By Vijay Gunuganti, MD
Kidney cancer, also known as renal cell carcinoma, strikes an estimated 40,000 patients in the United States each year, representing 2 to 3 percent of all cancers diagnosed annually. Most cases of kidney cancer arise from unknown causes, but smoking and high blood pressure are known risk factors of the disease. About one third to half will have metastasis at the time of diagnosis or after nephrectomy.
Recently, the FDA has approved two new drugs for the treatment of metastatic renal cell carcinoma – Sorafenib (Nexavar: Onyx-Bayer) and Sunitnib (SUTENT: Pfizer) in December 2005 and January 2006, respectively. The last time the FDA approved any treatment for this disease was in 1992, with Interleukin-2 .
Conventional chemotherapy has proven to be a weak weapon against kidney cancer, because the very cells that the drugs attack are programmed to handle toxic substances.
Typical treatment for kidney cancer is surgery, followed by use of the biologic therapy agents Interferon alfa or Interleukin-2. Both drugs are similar to substances naturally made by the body's immune system and work by boosting the defense system to help fight off or destroy cancer cells, which has always been a fairly weak way to affect tumors.
Sorafenib (Nexavar: Onyx-Bayer) was approved in December, 2005 after a large, placebo controlled randomized trial was shown to delay progression of kidney cancer. Sorafenib acts by inhibiting two proteins, one that boosts the growth of the cancer cells themselves (RAF kinase) and one that sustains blood vessels, which nourish the tumors (angiogenesis).

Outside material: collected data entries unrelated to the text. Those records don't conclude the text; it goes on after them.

/-- Check writes of (offset, bytes) at a location: outside, protected, or part of an uncorrectable
block. -/
def VIn.writing (i : VIn) (loc : Nat) (l : List (Option Nat × List Byte)) (k : Unit → VRes) : VRes :=
  match l.findSome? (fun p =>
    match p.1 with
    | none => some (accessFail loc 0)
    | some o =>
      match i.s.verdict i.x loc o p.2.length with
      | .bad => some (accessFail loc o)
      | .fault a => some (accessFail loc a)
      | .ok =>
        if loc ≤ 7 then
          let a := i.x.bases.getD loc 0 + o
          if i.s.issuerProtected i.x.issuer a p.2 then some (accessFail loc a)
          else (i.s.issuerUeWrite i.x.issuer a p.2.length).map (fun b => VRes.ue (.block b))
        else none) with
  | some r => r
  | none => k ()

def laneOfBytes (bs : List Byte) : W64 := BitVec.ofNat 64 (fromLE bs)

/-- Lane numbers. -/
def laneIdx : List Nat := List.range 32

-- Loads and stores.

/-- LDV. -/
def vLdv (i : VIn) : VRes :=
  let g := i.ag
  i.reading g.loc (laneIdx.map (fun k => (g.lane k, g.esize))) (fun _ =>
    let l := laneIdx.map (fun k =>
      i.form.cut (laneOfBytes (i.s.locRead i.x g.loc ((g.lane k).getD 0) g.esize)))
    .ok { writes := [(8, .vec (voD i.o) l)], ags := i.advanced, bytes := stackCost g.loc (32 * g.esize) })

/-- STV. -/
def vStv (i : VIn) : VRes :=
  let g := i.ag
  let l := laneIdx.map (fun k => (g.lane k, leBytes g.esize (i.form.cut (i.va.getD k 0)).toNat))
  i.writing g.loc l (fun _ =>
    .ok { stores := l.map (fun p => (g.loc, p.1.getD 0, p.2)), ags := i.advanced,
          bytes := stackCost g.loc (32 * g.esize) })

/-- LDX: indexed by the lanes of V a, as INT32. -/
def vLdx (i : VIn) : VRes :=
  let g := i.ag
  let at' (k : Nat) : Option Nat := g.addr (signedOf 32 (i.va.getD k 0).toNat)
  i.reading g.loc (laneIdx.map (fun k => (at' k, g.esize))) (fun _ =>
    let l := laneIdx.map (fun k =>
      i.form.cut (laneOfBytes (i.s.locRead i.x g.loc ((at' k).getD 0) g.esize)))
    .ok { writes := [(10, .vec (voD i.o) l)], ags := i.e.ag, bytes := stackCost g.loc (32 * g.esize) })

/-- STS. -/
def vSts (i : VIn) : VRes :=
  let g := i.ag
  let l := [(g.lane 0, leBytes 8 i.sa.toNat)]
  i.writing g.loc l (fun _ =>
    .ok { stores := l.map (fun p => (g.loc, p.1.getD 0, p.2)), ags := i.advanced,
          bytes := stackCost g.loc 8 })

/-- Two components as a CI16 lane. -/
def ciLane (re im : Int) : W64 := lane2 16 (wrapOf 16 re) (wrapOf 16 im)

/-- EXPB: eight BFP blocks into three registers. -/
def vExpb (i : VIn) : VRes :=
  let g := i.ag
  let w := voAux i.o
  let n := bfpBytes w
  i.reading g.loc [(g.lane 0, 8 * n)] (fun _ =>
    let bs := i.s.locRead i.x g.loc ((g.lane 0).getD 0) (8 * n)
    let blocks := (List.range 8).map (fun k => bfpExpand w ((bs.drop (k * n)).take n))
    let cs := blocks.flatMap (fun b => b.1)
    let lane (k : Nat) : W64 := ciLane (cs.getD (2 * k) 0) (cs.getD (2 * k + 1) 0)
    let reg (r : Nat) : Nat × VWrite := (10, .vec (voD i.o + r) (laneIdx.map (fun k => lane (32 * r + k))))
    .ok { writes := [reg 0, reg 1, reg 2], ags := i.advanced, sat := (blocks.map Prod.snd).sum,
          bytes := stackCost g.loc (8 * n) })

/-- The eight BFP blocks of three registers, each with its saturations. -/
def VIn.blocks (i : VIn) : List (List Byte × Nat) :=
  let lanes := (List.range 3).flatMap (fun r => i.vec (voA i.o + r))
  let cs := lanes.flatMap (fun x => [signedOf 16 x.toNat, signedOf 16 (x.toNat / 2 ^ 16)])
  (List.range 8).map (fun k => bfpCompress (voAux i.o) ((cs.drop (24 * k)).take 24))

/-- CMPB: three registers into eight BFP blocks. -/
def vCmpb (i : VIn) : VRes :=
  let g := i.ag
  let l := [(g.lane 0, i.blocks.flatMap Prod.fst)]
  i.writing g.loc l (fun _ =>
    .ok { stores := l.map (fun p => (g.loc, p.1.getD 0, p.2)), ags := i.advanced,
          sat := (i.blocks.map Prod.snd).sum, bytes := stackCost g.loc (8 * bfpBytes (voAux i.o)) })
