-- ==== Sys2Proof/Machine/Slots.lean ====
section
/-! DEFINITION. The slot pipelines (05 R173, R182 to R194; 12 R404 to R409, R425, R430): the downlink from
requests to frames, the uplink from sections to indications, and the commit point (07 R260 to
R263). -/

namespace Sys2Proof.Machine

-- Frames (12 R404, R406, R409).

/-- A sub-port is up (12 R402). -/
def State.linkUp (s : State) (port sub : Nat) : Bool := s.rbit (aPORTn port + 4) sub

/-- Queue a frame on a sub-port. -/
def State.queueFrame (s : State) (port sub : Nat) (f : Frame) : State :=
  let x := s.sub port sub
  s.setSub port sub { x with frames := x.frames ++ [f] }

/-- The next sequence ID of an eAxC and plane: 0 C-plane, 1 U-plane (12 R404). -/
def State.nextSeq (s : State) (port sub eaxc plane : Nat) : Nat × State :=
  let x := s.sub port sub
  let k := 2 * eaxc + plane
  let v := SMap.get (fun _ => 0) x.seqs k
  (v, s.setSub port sub { x with seqs := SMap.put (fun _ => 0) x.seqs k ((v + 1) % 256) })

/-- Queue a fronthaul frame of a stream of a cell, with the next sequence ID (12 R401, R404, R406). -/
def State.queueEcpri (s : State) (g : CellCfg) (what : FrameWhat) (st plane after by' : Nat) (body : List Byte) : State :=
  let q := s.nextSeq g.port g.sub (g.eaxc + st) plane
  let data := ecpriBytes (if plane = 0 then 2 else 0) (g.eaxc + st) q.1 body
  q.2.queueFrame g.port g.sub
    { what := what, dst := g.peer, src := s.subMac g.port g.sub, vlan := some g.vlan, queue := if plane = 0 then 6 else 5,
      len := taggedLen data, data := data, seq := q.1, after := after, by' := some by' }

/-- Queue the C-plane frames of a slot, stream by stream, with the messages that each carries. -/
def State.queueCplane (s : State) (c : Nat) (g : CellCfg) (n streams after by' : Nat) (ul : Bool)
    (msgs : Nat → List CMsg) : State :=
  (List.range streams).foldl (fun t st => ((msgs st).flatMap (fun m => m.bodies g n ul)).foldl (fun u b =>
    u.queueEcpri g (.cplane c n st ul) st 0 after by' b) t) s

-- SLOT.indication (05 R185, R176).

/-- SLOT_INDICATION: at air time of slot s − slot_ind_lead. -/
def slotIndication (c : Nat) (s : State) : State :=
  let x := s.cell c
  match x.cfg with
  | some g =>
    if s.awake && x.live && beforeBound x.bound x.nextInd
        && decide (g.air x.nextInd ≤ s.clk + g.lead * slotNs g.scs) then
      (s.setCell c { x with nextInd := x.nextInd + 1 }).cellInd c x.nextInd 0 (.slot (g.air x.nextInd % 2 ^ 64))
    else s
  | none => s

-- Downlink (05 R183, R184, R189).

/-- A PDU's resource elements are sent: PDSCH only with its data (05 R180). -/
def SlotWork.active (w : SlotWork) (p : DlPdu) : Bool :=
  decide (p.kind ≠ .pdsch) || w.data.any (fun e => decide (e.1 = p.index))

/-- The estimates that a PDU's handles name, if each is at most 80 ms old (05 R189). -/
def Cell.estimates (x : Cell) (now : Nat) (p : DlPdu) : Option (List SrsEst) :=
  p.srsHandles.mapM (fun h => x.srs.find? (fun e => decide (e.handle = h) && decide (now ≤ e.at' + 80_000_000)))

/-- Estimates that could not be read are gone (10 R350). -/
def Cell.loseSrs (x : Cell) (handles : List Nat) : Cell :=
  { x with srs := x.srs.filter (fun e => decide (e.handle ∉ handles)) }

/-- Every handle of a PDU yields weights (05 R189). -/
def Cell.handlesOk (x : Cell) (now : Nat) (p : DlPdu) : Bool :=
  decide (p.precoding ≠ 0xFFFF) || (x.estimates now p).isSome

More than 900 patients with advanced kidney cancer, who had previously failed one prior systemic therapy, were randomized in a multi-national, placebo-controlled Phase III study. Participating patients were randomized to either 400 mg sorafenib or placebo twice daily.

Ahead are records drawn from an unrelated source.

/-- A write lands. -/
def Vde.land1 (e : Vde) (w : VWrite) : Vde :=
  match w with
  | .vec d l => { e with v := e.v.set d l }
  | .acc d l => { e with a := e.a.set d l }
  | .mac d l =>
    let r := ((e.a.getD d []).zip l).map (fun p => macInto p.1 p.2)
    { e with a := e.a.set d (r.map Prod.fst), sat := e.sat + (r.map Prod.snd).sum }
  | .scal d v => { e with s := e.s.set d v }
  | .part d i v =>
    let old := (e.s.getD d 0).toNat
    let cleared := old - natField old (16 * i + 15) (16 * i) * 2 ^ (16 * i)
    { e with s := e.s.set d (BitVec.ofNat 64 (cleared + v * 2 ^ (16 * i))) }
  | .swap bank f => { e with done := bank, doneF := f, work := e.done, workF := e.doneF }

/-- The earliest slot at which a waiting write lands, up to `t`. -/
def nextLanding (t : Nat) (l : List Pend) : Option Nat :=
  l.foldl (fun m p => if p.slot ≤ t then (match m with
    | none => some p.slot
    | some x => some (min x p.slot)) else m) none

/-- Land every write due by the end of slot `t`, slot by slot and in issue order. -/
def Vde.land (t : Nat) : Nat → Vde → Vde
  | 0, e => e
  | n + 1, e =>
    match nextLanding t e.pend with
    | none => e
    | some k =>
      let now := e.pend.filter (fun p => decide (p.slot = k))
      let rest := e.pend.filter (fun p => decide (p.slot ≠ k))
      Vde.land t n (now.foldl (fun u p => u.land1 p.write) { e with pend := rest })

/-- Every issued write lands. -/
def Vde.landAll (e : Vde) : Vde :=
  Vde.land (e.pend.foldl (fun m p => max m p.slot) 0) e.pend.length e

-- Issue (06 R205, R216).

/-- The op after op `i`: loops that end there go round or end, the innermost first. -/
def loopNext (i : Nat) (loops : List LoopLevel) : Nat → Nat × List LoopLevel
  | 0 => (i + 1, loops)
  | n + 1 =>
    let l := loops.getD n LoopLevel.reset
    if l.active ∧ l.last = i then
      if 1 < l.remaining then (l.start, loops.set n { l with remaining := l.remaining - 1 })
      else loopNext i (loops.set n { l with active := false, remaining := 0 }) n
    else loopNext i loops n

/-- A store takes effect: at an offset of the issuer's stack memory, or in a memory of the dies. -/
def State.applyStore (s : State) (i : Issuer) (h : HeldStore) : State :=
  match h.space with
  | .stack => s.issuerWrite i h.addr h.data
  | sp => s.writeMem sp h.addr h.data

/-- What memory holds where a store goes. -/
def State.underStore (s : State) (i : Issuer) (h : HeldStore) : HeldStore :=
  { h with data := match h.space with
    | .stack => s.issuerRead i h.addr h.data.length
    | sp => s.readMem sp h.addr h.data.length }

/-- Memory as the engine itself sees it: with every store that it has issued (06 R208). -/
def State.vdeView (s : State) (k : Kernel) (e : Vde) : State :=
  e.stores.foldl (fun t h => t.applyStore k.issuer h) s

/-- The stores of an engine become visible to every other unit, in the order of issue (06 R208). -/
def State.showStores (s : State) (die n : Nat) (k : Kernel) : State :=
  let e := s.vde die n
  let go := e.stores.foldl (fun (t : State × List HeldStore) h =>
    (t.1.applyStore k.issuer h, t.1.underStore k.issuer h :: t.2)) (s, e.undo)
  go.1.setVde die n { e with stores := [], undo := go.2 }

In this study, as assessed by independent radiological review, the median progression-free survival rate in the sorafenib group was 24 weeks (6 months) compared with 12 weeks (3 months) for patients receiving placebo. In addition, 74 percent of people receiving the new biological therapy saw their tumors shrink or stabilize, compared to 20 percent of those taking the placebo. Side effects of this medication are generally well tolerated and include rash, increased blood pressure and blisters on the palms of the hands or soles of the feet.

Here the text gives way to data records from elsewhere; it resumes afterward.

-- Gates (12 R414, R415).

/-- The segments of a cycle: entries of interval 0 are skipped, the rest are cut at the end of the cycle, and
the last one's states hold until it ends. -/
def gateSegs : List (Nat × Nat) → Nat → Nat → List (Nat × Nat)
  | [], last, left => if left = 0 then [] else [(last, left)]
  | e :: t, last, left =>
    if e.2 = 0 then gateSegs t last left
    else if left ≤ e.2 then (if left = 0 then [] else [(e.1, left)])
    else e :: gateSegs t e.1 (left - e.2)

/-- The segments from a phase of the cycle on. -/
def dropPhase : List (Nat × Nat) → Nat → List (Nat × Nat)
  | [], _ => []
  | e :: t, ph => if ph < e.2 then (e.1, e.2 - ph) :: t else dropPhase t (ph - e.2)

/-- How long a queue's gate stays open along segments, and whether it closes on them. -/
def openRun (q : Nat) : List (Nat × Nat) → Nat → Nat × Bool
  | [], acc => (acc, false)
  | e :: t, acc => if e.1.testBit q then openRun q t (acc + e.2) else (acc, true)

/-- Segments of the list from an instant of the clock on, over one whole cycle. -/
def GateList.ahead (g : GateList) (clk : Nat) : List (Nat × Nat) :=
  let segs := gateSegs g.entries ((g.entries.getLast?.map Prod.fst).getD 0xFF) g.cycle
  let ph := (timeDiff clk g.baseSec g.baseNs % (g.cycle : Int)).toNat
  dropPhase (segs ++ segs) ph

/-- The gate states at an instant of the clock. -/
def GateList.states (g : GateList) (clk : Nat) : Nat := ((g.ahead clk).head?.map Prod.fst).getD 0xFF

/-- A queue's gate stays open for `ns` from an instant on. -/
def GateList.openFor (g : GateList) (clk q ns : Nat) : Bool :=
  let r := openRun q (g.ahead clk) 0
  !r.2 || decide (ns ≤ r.1)

/-- The gate states in force on a sub-port follow its operative list. -/
def State.gateNow (s : State) (n sub : Nat) : State :=
  let x := s.sub n sub
  match x.oper with
  | some g => s.setSub n sub { x with gates := g.states s.clk }
  | none => s

/-- A sub-port of the port exists in its mode (12 R401). -/
def State.hasSub (s : State) (n sub : Nat) : Bool := decide (n < 8) && decide (sub < s.subPorts n)

/-- GCL_CTRL of a sub-port: pending and the list's enable. -/
def State.gclPending (s : State) (n sub : Nat) : Bool := s.rbit (aGCL n sub) 31
def State.gclOn (s : State) (n sub : Nat) : Bool := s.rbit (aGCL n sub) 0

/-- A queue's gate lets a frame of `ns` start: queues 5 to 7 only with fh_gated, and only while a list runs
(12 R414). -/
def State.gateOpen (s : State) (n sub q ns : Nat) : Bool :=
  let x := s.sub n sub
  if s.gclOn n sub && (decide (q ≤ 4) || s.rbit (aPORTn n) 3) then
    match x.oper with
    | some g => x.gates.testBit q && g.openFor s.clk q ns
    | none => true
  else true

/-- GCL_CHANGE: a write of GCL_CTRL with change = 1. While a list is pending only enable takes the write; a
length or cycle out of range leaves the administrative list untaken (12 R414, R415). -/
def gclChange (n sub : Nat) (value : W32) (s : State) : State :=
  if s.up && decide (n < 8) && decide (sub < 4) && bitOf value 1 then
    let a := aGCL n sub
    if s.gclPending n sub then s.setRbit a 0 (bitOf value 0)
    else
      let t := s.applyWrite a value
      let len := t.rf a 23 16
      let cyc := (t.reg (a + 4)).toNat
      if 1 ≤ len ∧ len ≤ 64 ∧ 1_000 ≤ cyc ∧ cyc ≤ 1_000_000_000 then
        let d := timeDiff t.clk (t.reg (a + 0xC)).toNat (t.rf (a + 8) 29 0)
        let at' := if d ≤ 0 then 0 else (d.toNat + cyc - 1) / cyc * cyc
        (t.setRbit a 31 true).setSub n sub { t.sub n sub with pend := some at' }
      else t
  else s

/-- GCL_TAKE_EFFECT: the first cycle start that is not in the past has come: the administrative list becomes
operative (12 R414). -/
def gclTakeEffect (n sub : Nat) (s : State) : State :=
  let a := aGCL n sub
  let x := s.sub n sub
  match x.pend with
  | some at' =>
    let sec := (s.reg (a + 0xC)).toNat
    let ns := s.rf (a + 8) 29 0
    if s.up && s.gclPending n sub && decide ((at' : Int) ≤ timeDiff s.clk sec ns) then
      let es := (List.range (s.rf a 23 16)).map (fun i =>
        (s.rf (aGCLE n sub i) 31 24, s.rf (aGCLE n sub i) 23 0))
      let g : GateList := ⟨es, (s.reg (a + 4)).toNat, sec, ns⟩
      (s.setRbit a 31 false).setSub n sub { x with oper := some g, pend := none, gates := g.states s.clk }
    else s
  | none => s

/-- GATE_INTERVAL_END: the states of the entry that the clock has reached apply (12 R414). -/
def gateIntervalEnd (n sub : Nat) (s : State) : State :=
  if s.up && s.gclOn n sub then s.gateNow n sub else s

-- Links (12 R402, R431).

/-- A frame is discarded with its link: a cell's channels are undelivered, a partition's entry is passed
over (12 R431, 07 R262). -/
def State.dropQueued (s : State) (f : Frame) : State :=
  match f.what with
  | .part p idx => s.txDone p idx none
  | _ => s.loseFrame f true

/-- A sub-port changes link state: changed is set and device source 32 + n fires; one that goes down discards
its queued frames, and one that comes up has the slots noticed that found it down (12 R402, R431, 07
R262). -/
def State.linkChange (s : State) (n sub : Nat) (up : Bool) : State :=
  if s.linkUp n sub = up then s
  else
    let t := (((s.setRbit (aPORTn n + 4) sub up).setRbit (aPORTn n + 4) (4 + sub) true)).edge (32 + n)
    let x := t.sub n sub
    if up then t.noticePassed (fun g => decide (g.port = n) && decide (g.sub = sub)) x.downAt 2
    else x.frames.foldl State.dropQueued (t.setSub n sub { x with frames := [], downAt := t.clk })

/-- PORT_LINK_CHANGE: a link of an enabled port trains or is lost. -/
def portLinkChange (n sub : Nat) (up : Bool) (s : State) : State :=
  if s.up && s.hasSub n sub && (s.rbit (aPORTn n) 0 || !up) then s.linkChange n sub up else s

/-- A cell that is not IDLE is bound to the port. -/
def State.portBound (s : State) (n : Nat) : Bool :=
  s.radio.cells.any (fun e => decide (e.2.state ≠ .idle) &&
    (match e.2.cfg with
     | some g => decide (g.port = n)
     | none => false))

/-- PORT_ENABLE: a write of PORT_CTRL. mode keeps its value while enable is 1 and takes no reserved code;
enable = 0 is ignored while a bound cell is not IDLE, and otherwise takes the links down (12 R402). -/
def portEnable (n : Nat) (value : W32) (s : State) : State :=
  if s.up && decide (n < 8) then
    let a := aPORTn n
    let was := s.rbit a 0
    let keep := was && !(bitOf value 0) && s.portBound n
    let mode := if was || decide (field value 2 1 = 3) then s.rf a 2 1 else field value 2 1
    let t := ((s.applyWrite a value).setRf a 2 1 mode).setRbit a 0 (bitOf value 0 || keep)
    if was && !(t.rbit a 0) then (List.range 4).foldl (fun t i => t.linkChange n i false) t else t
  else s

Sunitnib (SUTENT: Pfizer) was approved in January 2006, based on two phase II trials enrolling 169 individuals, who showed progression free survival of 8.3 months and with objective response seen in 26 to 36 percent of patients who had failed prior Interferon treatment. The duration of response was six to 12 months. Sutent is a multi-targeted agent which inhibits several proteins responsible for tumor growth and angiogenesis-like vascular endothelial growth factor (VEGF, PDGFR and others).
In another Sunitinib study, researchers enrolled 750 patients (375 in each arm) and patients were randomly assigned to receive either Interferon (IFN-•) or Sunitinib. Patients who were treated with Sunitnib had longer progression-free survival than patients on Interferon. Median Progression-free survival assessed by third-party independent review was 47 weeks (11 months) for Sunitinib versus 25 weeks (6 months) for IFN-•. The objective response rate (maximum tumor shrinkage of more than 50 percent) was 25 percent for Sunitinib versus 5 percent for IFN-•. Patients treated with Sunitinib were somewhat more likely to experience diarrhea, high blood pressure and “hand-foot syndrome,” a condition characterized by tenderness and sensitivity in the hands and feet.
Another new target agent called Temsirolimus (Wyeth) was studied involving patients with advanced kidney cancer who were considered to have a poor prognosis. Temsirolimus is an agent that attacks mTOR, a protein that controls the molecular cascade required for cells to proliferate.
Although mTOR exists in all cells, it is overexpressed in cancer cells. Cancer researchers believe that by attacking this target in cancer cells the damage will be limited to the malignancy rather than healthy cells.
The 209 patients getting Interferon lived an average of 7.3 months after starting treatment, while the 207 patients on Temsirolimus survived 10.3 months. Another 210 patients received both agents in a combination therapy, but they fared only slightly better than those getting Interferon alone.
Despite these encouraging advancements, medical science has still got a long way to go. None of these drugs, to our knowledge, puts renal cancer in complete remission.
There is never a good time to have cancer, but this is clearly a promising time for treating kidney cancer patients, because in the last two months, two new drugs have been added to fight the disease, after having no new drugs approved since 1992.
It’s still unclear how long the effects of the drug last or whether patients will have to take the drug for the rest of their lives to maintain their benefits. Further, no one knows whether one of the newer treatments works better than the other, or whether treatment should be given immediately after surgery.
Vijay Gunuganti, MD is a Medical Oncologist who specializes in the treatment of kidney, bladder and prostate cancers in San Antonio and Bexar County.